You may think I’m boring, but I’m not.
I’m a 24 y.o. girl who wants to have fun just like any other person in their 20s.
I just need more time to recharge after putting myself into a social event which includes a lot of people I don’t know.
This whole thing started happening after losing my old friends, because they showed they were not good friends for me in-any-possible-way.
Losing them meant losing a lot of pain I was carrying on my back in vain.
But at the same time it meant losing my comfort zone in social situations.
Meeting new people, a lot of new people, all at once, can be very stressful and physically tiring for a person who suffers from anxiety.
I’m also pretty shy and very introverted, and that doesn’t help at all.
I feel like I’m diving in uncharted waters every single time.
So when the stress reaches the breaking point, I may stop talking all of sudden.
And while I’m standing still, staring all around, I feel like everyone is looking at me and thinking I’m a weirdo and that increase my anxiety, so I get paralyzed and I turn to stone, because I feel like anything I do would look even weirder.
I KNOW IT MAKES NO SENSE, thank you.
That’s the point in having anxiety.
But thank you, genius, for making me feel even dumber than I’m actually feeling.
I start dreaming of my couch, my books, my music.
I need to go back home pretty instantly, after reaching the breaking point.
People who don’t wear my shoes may not understand that.
“We’re having so much fun, why do you wanna go already?”
It’s hard to make people understand how you feel in such situations, why the more you stay the worse it gets.
It’s hard not to be judged, even after explaining.
But it’s still worth a try.
People may laugh.

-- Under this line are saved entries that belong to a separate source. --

-- ==== Sys2Proof/Decode.lean ====
section
/-! DEFINITION. From bits to instructions (30_encoding.md R190 to R222; 48_c.md R804 to R808): the fields of a
word, the decoder, total and rejecting by name, and the encoder, from the same tables. -/

namespace Sys2Proof

/-! ### The fields of a 32-bit word -/

/-- A 32-bit word as the fields of the R format, of which every other format's fields are made
(30_encoding.md R200). -/
structure Parts where
  f7 : BitVec 7
  rs2 : RegNum
  rs1 : RegNum
  f3 : BitVec 3
  rd : RegNum
  op : BitVec 7
deriving DecidableEq, Repr

/-- The fields of a word (R200). -/
def partsOf (w : InstrWord) : Parts :=
  { f7 := w.extractLsb' 25 7, rs2 := w.extractLsb' 20 5, rs1 := w.extractLsb' 15 5,
    f3 := w.extractLsb' 12 3, rd := w.extractLsb' 7 5, op := w.extractLsb' 0 7 }

/-- The word of given fields (R200). -/
def Parts.word (p : Parts) : InstrWord := p.f7 ++ p.rs2 ++ p.rs1 ++ p.f3 ++ p.rd ++ p.op

/-- `inst[31:20]`: the I-immediate, a CSR number, or `fm`, `pred`, `succ` of FENCE (R203, R208, R217). -/
def Parts.immIBits (p : Parts) : BitVec 12 := p.f7 ++ p.rs2

/-- `inst[31:25], inst[11:7]`: the S-immediate (R204). -/
def Parts.immSBits (p : Parts) : BitVec 12 := p.f7 ++ p.rd

/-- `inst[31], inst[7], inst[30:25], inst[11:8]`: bits 12 to 1 of the B-immediate (R205). -/
def Parts.immBBits (p : Parts) : BitVec 12 :=
  p.f7.extractLsb' 6 1 ++ p.rd.extractLsb' 0 1 ++ p.f7.extractLsb' 0 6 ++ p.rd.extractLsb' 1 4

/-- `inst[31:12]`: bits 31 to 12 of the U-immediate (R206). -/
def Parts.immUBits (p : Parts) : BitVec 20 := p.f7 ++ p.rs2 ++ p.rs1 ++ p.f3

/-- `inst[31], inst[19:12], inst[20], inst[30:21]`: bits 20 to 1 of the J-immediate (R207). -/
def Parts.immJBits (p : Parts) : BitVec 20 :=
  p.f7.extractLsb' 6 1 ++ p.rs1 ++ p.f3 ++ p.rs2.extractLsb' 0 1 ++ p.f7.extractLsb' 0 6 ++ p.rs2.extractLsb' 1 4

/-- `inst[25:20]`: the shift amount of SLLI, SRLI, SRAI on RV64 (R208, R221). -/
def Parts.shamt6 (p : Parts) : BitVec 6 := p.f7.extractLsb' 0 1 ++ p.rs2

/-! ### The fields of a 16-bit parcel -/

/-- A 16-bit parcel as the fields of the CI format, of which every other format's fields are made
(48_c.md R804). -/
structure CParts where
  f3 : BitVec 3
  b12 : BitVec 1
  r1 : RegNum
  r2 : RegNum
  op : BitVec 2
deriving DecidableEq, Repr

/-- The fields of a parcel (48_c.md R804). -/
def cpartsOf (p : Parcel) : CParts :=
  { f3 := p.extractLsb' 13 3, b12 := p.extractLsb' 12 1, r1 := p.extractLsb' 7 5,
    r2 := p.extractLsb' 2 5, op := p.extractLsb' 0 2 }

/-- The parcel of given fields (48_c.md R804). -/
def CParts.parcel (p : CParts) : Parcel := p.f3 ++ p.b12 ++ p.r1 ++ p.r2 ++ p.op

/-- The parcel of given fields, in the low half of a word (30_encoding.md R191). -/
def CParts.word (p : CParts) : InstrWord := p.parcel.setWidth 32

/-- `inst[9:7]`: the register field `rs1'` or `rd'/rs1'` (48_c.md R804). -/
def CParts.q1 (p : CParts) : CRegNum := p.r1.extractLsb' 0 3

/-- `inst[4:2]`: the register field `rs2'` or `rd'` (48_c.md R804). -/
def CParts.q2 (p : CParts) : CRegNum := p.r2.extractLsb' 0 3

/-- `inst[11:10]` (48_c.md R804). -/
def CParts.f2hi (p : CParts) : BitVec 2 := p.r1.extractLsb' 3 2

/-- `inst[6:5]` (48_c.md R804). -/
def CParts.f2lo (p : CParts) : BitVec 2 := p.r2.extractLsb' 3 2

/-- `inst[12:10]` (48_c.md R804). -/
def CParts.hi3 (p : CParts) : BitVec 3 := p.b12 ++ p.f2hi

/-- `inst[12], inst[6:2]`: the six-bit immediate of the CI format (48_c.md R842). -/
def CParts.imm6 (p : CParts) : BitVec 6 := p.b12 ++ p.r2

/-- `nzuimm[9:2]` of C.ADDI4SPN: `inst[12:5] = nzuimm[5:4|9:6|2|3]` (48_c.md R845). -/
def CParts.immCiw (p : CParts) : BitVec 8 :=
  p.r1.extractLsb' 0 4 ++ p.b12 ++ p.r1.extractLsb' 4 1 ++ p.r2.extractLsb' 3 1 ++ p.r2.extractLsb' 4 1

/-- `uimm[6:2]` of C.LW: `inst[12:10] = uimm[5:3]`, `inst[6:5] = uimm[2|6]` (48_c.md R818). -/
def CParts.immClw (p : CParts) : BitVec 5 := p.r2.extractLsb' 3 1 ++ p.hi3 ++ p.r2.extractLsb' 4 1

/-- `uimm[7:3]` of C.LD: `inst[12:10] = uimm[5:3]`, `inst[6:5] = uimm[7:6]` (48_c.md R819). -/
def CParts.immCld (p : CParts) : BitVec 5 := p.f2lo ++ p.hi3

/-- `nzimm[9:4]` of C.ADDI16SP: `inst[12] = nzimm[9]`, `inst[6:2] = nzimm[4|6|8:7|5]` (48_c.md R844). -/
def CParts.imm16sp (p : CParts) : BitVec 6 :=
  p.b12 ++ p.r2.extractLsb' 1 2 ++ p.r2.extractLsb' 3 1 ++ p.r2.extractLsb' 0 1 ++ p.r2.extractLsb' 4 1

/-- `off[11:1]` of C.J: `inst[12:2] = off[11|4|9:8|10|6|7|3:1|5]` (48_c.md R830). -/
def CParts.immCj (p : CParts) : BitVec 11 :=
  p.b12 ++ p.r1.extractLsb' 1 1 ++ p.r1.extractLsb' 2 2 ++ p.r2.extractLsb' 4 1 ++ p.r1.extractLsb' 0 1 ++
    p.r2.extractLsb' 0 1 ++ p.r1.extractLsb' 4 1 ++ p.r2.extractLsb' 1 3

/-- `off[8:1]` of C.BEQZ: `inst[12:10] = off[8|4:3]`, `inst[6:2] = off[7:6|2:1|5]` (48_c.md R834). -/
def CParts.immCb (p : CParts) : BitVec 8 :=
  p.b12 ++ p.r2.extractLsb' 3 2 ++ p.r2.extractLsb' 0 1 ++ p.r1.extractLsb' 3 2 ++ p.r2.extractLsb' 1 2

/-- `uimm[7:2]` of C.LWSP: `inst[12] = uimm[5]`, `inst[6:2] = uimm[4:2|7:6]` (48_c.md R810). -/
def CParts.immLwsp (p : CParts) : BitVec 6 :=
  p.r2.extractLsb' 0 2 ++ p.b12 ++ p.r2.extractLsb' 2 3

/-- `uimm[8:3]` of C.LDSP: `inst[12] = uimm[5]`, `inst[6:2] = uimm[4:3|8:6]` (48_c.md R811). -/
def CParts.immLdsp (p : CParts) : BitVec 6 :=
  p.r2.extractLsb' 0 3 ++ p.b12 ++ p.r2.extractLsb' 3 2

/-- `uimm[7:2]` of C.SWSP: `inst[12:7] = uimm[5:2|7:6]` (48_c.md R814). -/
def CParts.immSwsp (p : CParts) : BitVec 6 :=
  p.r1.extractLsb' 0 2 ++ p.b12 ++ p.r1.extractLsb' 2 3

/-- `uimm[8:3]` of C.SDSP: `inst[12:7] = uimm[5:3|8:6]` (48_c.md R815). -/
def CParts.immSdsp (p : CParts) : BitVec 6 :=
  p.r1.extractLsb' 0 3 ++ p.b12 ++ p.r1.extractLsb' 3 2

/-! ### Decoding 32-bit words by opcode (30_encoding.md R210, R220) -/

/-- Below the major opcode LOAD (R220). -/
def decodeLoad (p : Parts) : Option Instr :=
  match p.f3.toNat with
  | 0 => some (.lb p.rd p.rs1 p.immIBits)
  | 1 => some (.lh p.rd p.rs1 p.immIBits)
  | 2 => some (.lw p.rd p.rs1 p.immIBits)
  | 3 => some (.ld p.rd p.rs1 p.immIBits)
  | 4 => some (.lbu p.rd p.rs1 p.immIBits)
  | 5 => some (.lhu p.rd p.rs1 p.immIBits)
  | 6 => some (.lwu p.rd p.rs1 p.immIBits)
  | _ => none

/-- Below the major opcode LOAD-FP (R220). -/
def decodeLoadFp (p : Parts) : Option Instr :=
  match p.f3.toNat with
  | 1 => some (.flh p.rd p.rs1 p.immIBits)
  | 2 => some (.flw p.rd p.rs1 p.immIBits)
  | 3 => some (.fld p.rd p.rs1 p.immIBits)
  | 4 => some (.flq p.rd p.rs1 p.immIBits)
  | _ => none

/-- Below the major opcode OP-IMM (R220). -/
def decodeOpImm (p : Parts) : Option Instr :=
  match p.f3.toNat with
  | 0 => some (.addi p.rd p.rs1 p.immIBits)
  | 1 =>
    match (p.f7.extractLsb' 1 6).toNat with
    | 0 => some (.slli p.rd p.rs1 p.shamt6)
    | _ => none
  | 2 => some (.slti p.rd p.rs1 p.immIBits)
  | 3 => some (.sltiu p.rd p.rs1 p.immIBits)
  | 4 => some (.xori p.rd p.rs1 p.immIBits)
  | 5 =>
    match (p.f7.extractLsb' 1 6).toNat with
    | 0 => some (.srli p.rd p.rs1 p.shamt6)
    | 16 => some (.srai p.rd p.rs1 p.shamt6)
    | _ => none
  | 6 => some (.ori p.rd p.rs1 p.immIBits)
  | 7 => some (.andi p.rd p.rs1 p.immIBits)
  | _ => none

/-- Below the major opcode OP-IMM-32 (R220). -/
def decodeOpImm32 (p : Parts) : Option Instr :=
  match p.f3.toNat with
  | 0 => some (.addiw p.rd p.rs1 p.immIBits)
  | 1 =>
    match p.f7.toNat with
    | 0 => some (.slliw p.rd p.rs1 p.rs2)
    | _ => none
  | 5 =>
    match p.f7.toNat with
    | 0 => some (.srliw p.rd p.rs1 p.rs2)
    | 32 => some (.sraiw p.rd p.rs1 p.rs2)
    | _ => none
  | _ => none

/-- Below the major opcode STORE (R220). -/
def decodeStore (p : Parts) : Option Instr :=
  match p.f3.toNat with
  | 0 => some (.sb p.rs2 p.rs1 p.immSBits)
  | 1 => some (.sh p.rs2 p.rs1 p.immSBits)
  | 2 => some (.sw p.rs2 p.rs1 p.immSBits)
  | 3 => some (.sd p.rs2 p.rs1 p.immSBits)
  | _ => none

/-- Below the major opcode STORE-FP (R220). -/
def decodeStoreFp (p : Parts) : Option Instr :=
  match p.f3.toNat with
  | 1 => some (.fsh p.rs2 p.rs1 p.immSBits)
  | 2 => some (.fsw p.rs2 p.rs1 p.immSBits)
  | 3 => some (.fsd p.rs2 p.rs1 p.immSBits)
  | 4 => some (.fsq p.rs2 p.rs1 p.immSBits)
  | _ => none

/-- Below the major opcode AMO (R220). -/
def decodeAmo (p : Parts) : Option Instr :=
  match p.f3.toNat with
  | 2 =>
    match (p.f7.extractLsb' 2 5).toNat with
    | 0 => some (.amoaddW p.rd p.rs1 p.rs2 (p.f7.extractLsb' 1 1) (p.f7.extractLsb' 0 1))
    | 1 => some (.amoswapW p.rd p.rs1 p.rs2 (p.f7.extractLsb' 1 1) (p.f7.extractLsb' 0 1))
    | 2 =>
      match p.rs2.toNat with
      | 0 => some (.lrW p.rd p.rs1 (p.f7.extractLsb' 1 1) (p.f7.extractLsb' 0 1))
      | _ => none
    | 3 => some (.scW p.rd p.rs1 p.rs2 (p.f7.extractLsb' 1 1) (p.f7.extractLsb' 0 1))
    | 4 => some (.amoxorW p.rd p.rs1 p.rs2 (p.f7.extractLsb' 1 1) (p.f7.extractLsb' 0 1))
    | 8 => some (.amoorW p.rd p.rs1 p.rs2 (p.f7.extractLsb' 1 1) (p.f7.extractLsb' 0 1))
    | 12 => some (.amoandW p.rd p.rs1 p.rs2 (p.f7.extractLsb' 1 1) (p.f7.extractLsb' 0 1))
    | 16 => some (.amominW p.rd p.rs1 p.rs2 (p.f7.extractLsb' 1 1) (p.f7.extractLsb' 0 1))
    | 20 => some (.amomaxW p.rd p.rs1 p.rs2 (p.f7.extractLsb' 1 1) (p.f7.extractLsb' 0 1))
    | 24 => some (.amominuW p.rd p.rs1 p.rs2 (p.f7.extractLsb' 1 1) (p.f7.extractLsb' 0 1))
    | 28 => some (.amomaxuW p.rd p.rs1 p.rs2 (p.f7.extractLsb' 1 1) (p.f7.extractLsb' 0 1))
    | _ => none
  | 3 =>
    match (p.f7.extractLsb' 2 5).toNat with
    | 0 => some (.amoaddD p.rd p.rs1 p.rs2 (p.f7.extractLsb' 1 1) (p.f7.extractLsb' 0 1))
    | 1 => some (.amoswapD p.rd p.rs1 p.rs2 (p.f7.extractLsb' 1 1) (p.f7.extractLsb' 0 1))
    | 2 =>
      match p.rs2.toNat with
      | 0 => some (.lrD p.rd p.rs1 (p.f7.extractLsb' 1 1) (p.f7.extractLsb' 0 1))
      | _ => none
    | 3 => some (.scD p.rd p.rs1 p.rs2 (p.f7.extractLsb' 1 1) (p.f7.extractLsb' 0 1))
    | 4 => some (.amoxorD p.rd p.rs1 p.rs2 (p.f7.extractLsb' 1 1) (p.f7.extractLsb' 0 1))
    | 8 => some (.amoorD p.rd p.rs1 p.rs2 (p.f7.extractLsb' 1 1) (p.f7.extractLsb' 0 1))
    | 12 => some (.amoandD p.rd p.rs1 p.rs2 (p.f7.extractLsb' 1 1) (p.f7.extractLsb' 0 1))
    | 16 => some (.amominD p.rd p.rs1 p.rs2 (p.f7.extractLsb' 1 1) (p.f7.extractLsb' 0 1))
    | 20 => some (.amomaxD p.rd p.rs1 p.rs2 (p.f7.extractLsb' 1 1) (p.f7.extractLsb' 0 1))
    | 24 => some (.amominuD p.rd p.rs1 p.rs2 (p.f7.extractLsb' 1 1) (p.f7.extractLsb' 0 1))
    | 28 => some (.amomaxuD p.rd p.rs1 p.rs2 (p.f7.extractLsb' 1 1) (p.f7.extractLsb' 0 1))
    | _ => none
  | _ => none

People may think you’re crazy.
But only you know how you feel and if you’re not feeling comfortable, no-one has the right to force you to stay.
The main problem for me is that I literally turn into stone and I can’t literally move.
It takes a lot of energy to finally start walking without panicking, because I’m so sure everyone will look at me and judge me…
Now I could start saying: “Take your time“, “Breathe“, and everything everyone keeps telling you when you suffer from anxiety.
But truth is: nothing really helps in those moments.
It’s just you and your bad anxiety hitting you like a thousand knifes piercing in your brain.
And that sucks.
And you only need to disappear and be alone in a quiet place.
Since you can’t disappear, you’ll have to make it through it, and you will, as you’ve always done.
But you’ll probably need a lot of time to recharge afterwards.
Should I apologize for that?
Should I feel guilty, or old (yep, that’s what I’ve been told), just because of it?
I honestly don’t think so.
I wanna go out and have fun and that’s what I do at least once a week.
And everyone keeps telling me: “You can overcome your limits”, because they don’t even know what it is like to have such limits.
What it is like to face the consequences of pushing too far.
And, icing on the cake, they also say: “It’s ok not to be ok” – just as long as THEY ARE ok.
Well, you know what? It’s really ok not to be ok.
And it’s also ok to do what makes me feel ok instead of what makes me feel bad for days. And it’s ok to take my time to get to be ok again.
It’s my right to be ok.
And no-one has the right to judge what it takes to me to be ok.
I’m not a robot,
I’m not a monkey,
I will not dance even if the beat’s funky.